Online readers scan — they don't read linearly. Keep paragraphs to 2–3 sentences max. Use bullet points for lists. Use subheadings to break up every section. White space is your friend.
Write the way your customers talk — not the way insiders talk. If your customers Google "leaky pipe repair" not "hydraulic infiltration solutions," use their language. Read your own copy out loud — if it sounds stiff, rewrite it conversationally.
If you serve Fairhope, Daphne, Gulf Shores, or anywhere in Baldwin County, say so — clearly and naturally throughout your copy. "We serve homeowners in Fairhope, Daphne, and across Baldwin County" tells Google where to rank you and tells locals they've found the right business.

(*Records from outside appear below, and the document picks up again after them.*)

-- ==== Sys2Proof/Certificates/Slice0/Obligations.lean ====
section
/-! DEFINITION. The statements put to the provers. Each says what a command or an operation of the part does, by the rules
of the manual; a statement that rests on a choice of the model says so and names the log entry. -/

open Sys2Proof Sys2Proof.Machine

/-! ### Orders of the Stock Register -/

/-- R9, R10, R11, R12, R13, R89, R90, R91: a STOCK RECEIVE that passes every check inserts its run, raises received, gives one
STOCK entry and is answered DONE with a run of the list that contains the received serials. A MAGAZINE LOAD that passes every
check takes its range out of the runs and makes the magazine LOADED; a stall for want of stock ends, and the sending condition
is tested. A MAGAZINE UNLOAD that passes every check returns the unconsumed range by R3, makes the magazine EMPTY, and starts
the patience timer of a lane that it stalls. -/
def Obligations.StockOrdersDone : Prop :=
  (∀ (s : State) (o : OrderHdr) (k : StockKind) (first count : Nat) (tag : Tag) (runs : List Run),
    Takeable s o.slot 12 tag → 1 ≤ count → count ≤ 100000 → first + count - 1 ≤ 99999999 →
    overlaps s k first count = false → s.stock.counters[k].received + count ≤ 4294967295 →
    mergeRun k first count s.stock.runs = some runs →
    ∃ t, exec (.stockReceive o k.val first count Env.quiet) s = .next t ∧
      t = { s with stock := t.stock, journal := t.journal, exch := t.exch, host := t.host } ∧
      t.stock = { s.stock with
        runs := runs
        counters := s.stock.counters.upd k fun n => { n with received := n.received + count } } ∧
      Gives [.stock .received k first count none] s t ∧
      ∃ r ∈ runs, r.kind = k ∧ r.first ≤ first ∧ first + count ≤ r.first + r.count ∧
        Answers s t o.slot 12 ⟨.done, 6, tag, s.office.clock, .stock k r.first r.count⟩) ∧
  (∀ (s : State) (o : OrderHdr) (l : Lane) (k : StockKind) (first count : Nat) (tag : Tag) (r : Run),
    Takeable s o.slot 12 tag → 1 ≤ count → count ≤ 100000 → first + count - 1 ≤ 99999999 →
    (s.lanes[l].state = .off ∨ (∃ w, s.lanes[l].state = .parked w) ∨ (s.lanes[l].state = .ready ∧ s.lanes[l].out = [])) →
    s.stock.mags[l] = none → (∀ j ∈ s.lanes[l].queue, j.kind = k) →
    runHolding k first count s.stock.runs = some r →
    ¬ (r.first < first ∧ first + count < r.first + r.count ∧ 32 ≤ s.stock.runs.length) →
    ∃ t u v, exec (.magazineLoad o l.val k.val first count Env.quiet) s = .next t ∧
      u = { s with
        stock := { s.stock with
          runs := takeRange k first count s.stock.runs
          mags := s.stock.mags.upd l fun _ => some ⟨k, first, first, first + count - 1⟩ }
        lanes := s.lanes.upd l fun q => if q.queue = [] then q else { q with patience := none } } ∧
      v = trySend l u ∧
      t = { v with journal := t.journal, exch := t.exch, host := t.host } ∧
      Gives [.stock .loaded k first count (some l)] s t ∧
      Answers s t o.slot 12 ⟨.done, 7, tag, s.office.clock, .magazine ⟨k, first, first, first + count - 1⟩⟩) ∧
  ∀ (s : State) (o : OrderHdr) (l : Lane) (m : Loaded) (tag : Tag) (runs : List Run),
    Takeable s o.slot 12 tag → s.lanes[l].out = [] → (∀ d ∈ s.stock.doubts, d.lane ≠ l) → s.stock.mags[l] = some m →
    (m.last + 1 - m.next = 0 ∧ runs = s.stock.runs ∨
      m.last + 1 - m.next ≠ 0 ∧ mergeRun m.kind m.next (m.last + 1 - m.next) s.stock.runs = some runs) →
    ∃ t, exec (.magazineUnload o l.val Env.quiet) s = .next t ∧
      t = { s with stock := t.stock, lanes := t.lanes, journal := t.journal, exch := t.exch, host := t.host } ∧
      t.stock = { s.stock with runs := runs, mags := s.stock.mags.upd l fun _ => none } ∧
      OtherLanes l s t ∧
      (t.lanes[l] = if s.lanes[l].state ≠ .holding ∧ s.lanes[l].queue ≠ [] ∧ m.next ≤ m.last then
          { s.lanes[l] with
            patience := if s.office.settings.patience = 0 then none else some s.office.settings.patience }
        else s.lanes[l]) ∧
      Gives [.stock .unloaded m.kind m.next (m.last + 1 - m.next) (some l)] s t ∧
      Answers s t o.slot 12 ⟨.done, 8, tag, s.office.clock, .unloaded m.next (m.last + 1 - m.next)⟩
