-- ==== Sys2Proof/Laws/Stock.lean ====
section
/-! SUPPORT. What the searches of the Office Runs find (R3, R4, R10). -/

namespace Sys2Proof.Machine

/-- The run that is found to hold a range is of the list, of the kind, and has the range inside it. -/
theorem runHolding_some {k : StockKind} {f c : Nat} {rs : List Run} {r : Run} (h : runHolding k f c rs = some r) :
    r ∈ rs ∧ r.kind = k ∧ r.first ≤ f ∧ f + c ≤ r.first + r.count := by
  have g := List.find?_some h
  exact ⟨List.mem_of_find?_eq_some h, of_decide_eq_true g⟩

/-- A range inside some run of its kind is found. -/
theorem runHolding_isSome {k : StockKind} {f c : Nat} {rs : List Run} {r : Run} (hr : r ∈ rs) (hk : r.kind = k)
    (h1 : r.first ≤ f) (h2 : f + c ≤ r.first + r.count) : (runHolding k f c rs).isSome = true := by
  rw [runHolding, List.find?_isSome]
  exact ⟨r, hr, decide_eq_true ⟨hk, h1, h2⟩⟩

/-- The neighbour below is of the list and of the kind, and ends where the range begins. -/
theorem runBefore_some {k : StockKind} {f : Nat} {rs : List Run} {r : Run} (h : runBefore k f rs = some r) :
    r ∈ rs ∧ r.kind = k ∧ r.first + r.count = f := by
  have g := List.find?_some h
  exact ⟨List.mem_of_find?_eq_some h, of_decide_eq_true g⟩

/-- The neighbour above is of the list and of the kind, and begins where the range ends. -/
theorem runAfter_some {k : StockKind} {f : Nat} {rs : List Run} {r : Run} (h : runAfter k f rs = some r) :
    r ∈ rs ∧ r.kind = k ∧ r.first = f := by
  have g := List.find?_some h
  exact ⟨List.mem_of_find?_eq_some h, of_decide_eq_true g⟩

/-- A run placed in sorted position is a permutation of the list with the run. -/
theorem insertSorted_perm (r : Run) : ∀ rs : List Run, (insertSorted r rs).Perm (r :: rs)
  | [] => .refl _
  | a :: as => by
    rw [insertSorted]
    split
    · exact .refl _
    · exact ((insertSorted_perm r as).cons a).trans (.swap r a as)

end Sys2Proof.Machine
end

Count the number of times your homepage says "We" vs. "You." If "we" wins by a big margin, rewrite to flip the perspective. "You'll have a fully functional website in 14 days" lands better than "We deliver websites in 14 days."
A beautiful photo of your team or work is great — but if there's no text explaining what you do and who you help, visitors are guessing. Your hero always needs a headline, subheadline, and CTA button.
Over 60% of local business searches happen on mobile. Read every page on your phone after you write it. Long sentences, no line breaks, and tiny buttons are conversion killers on small screens.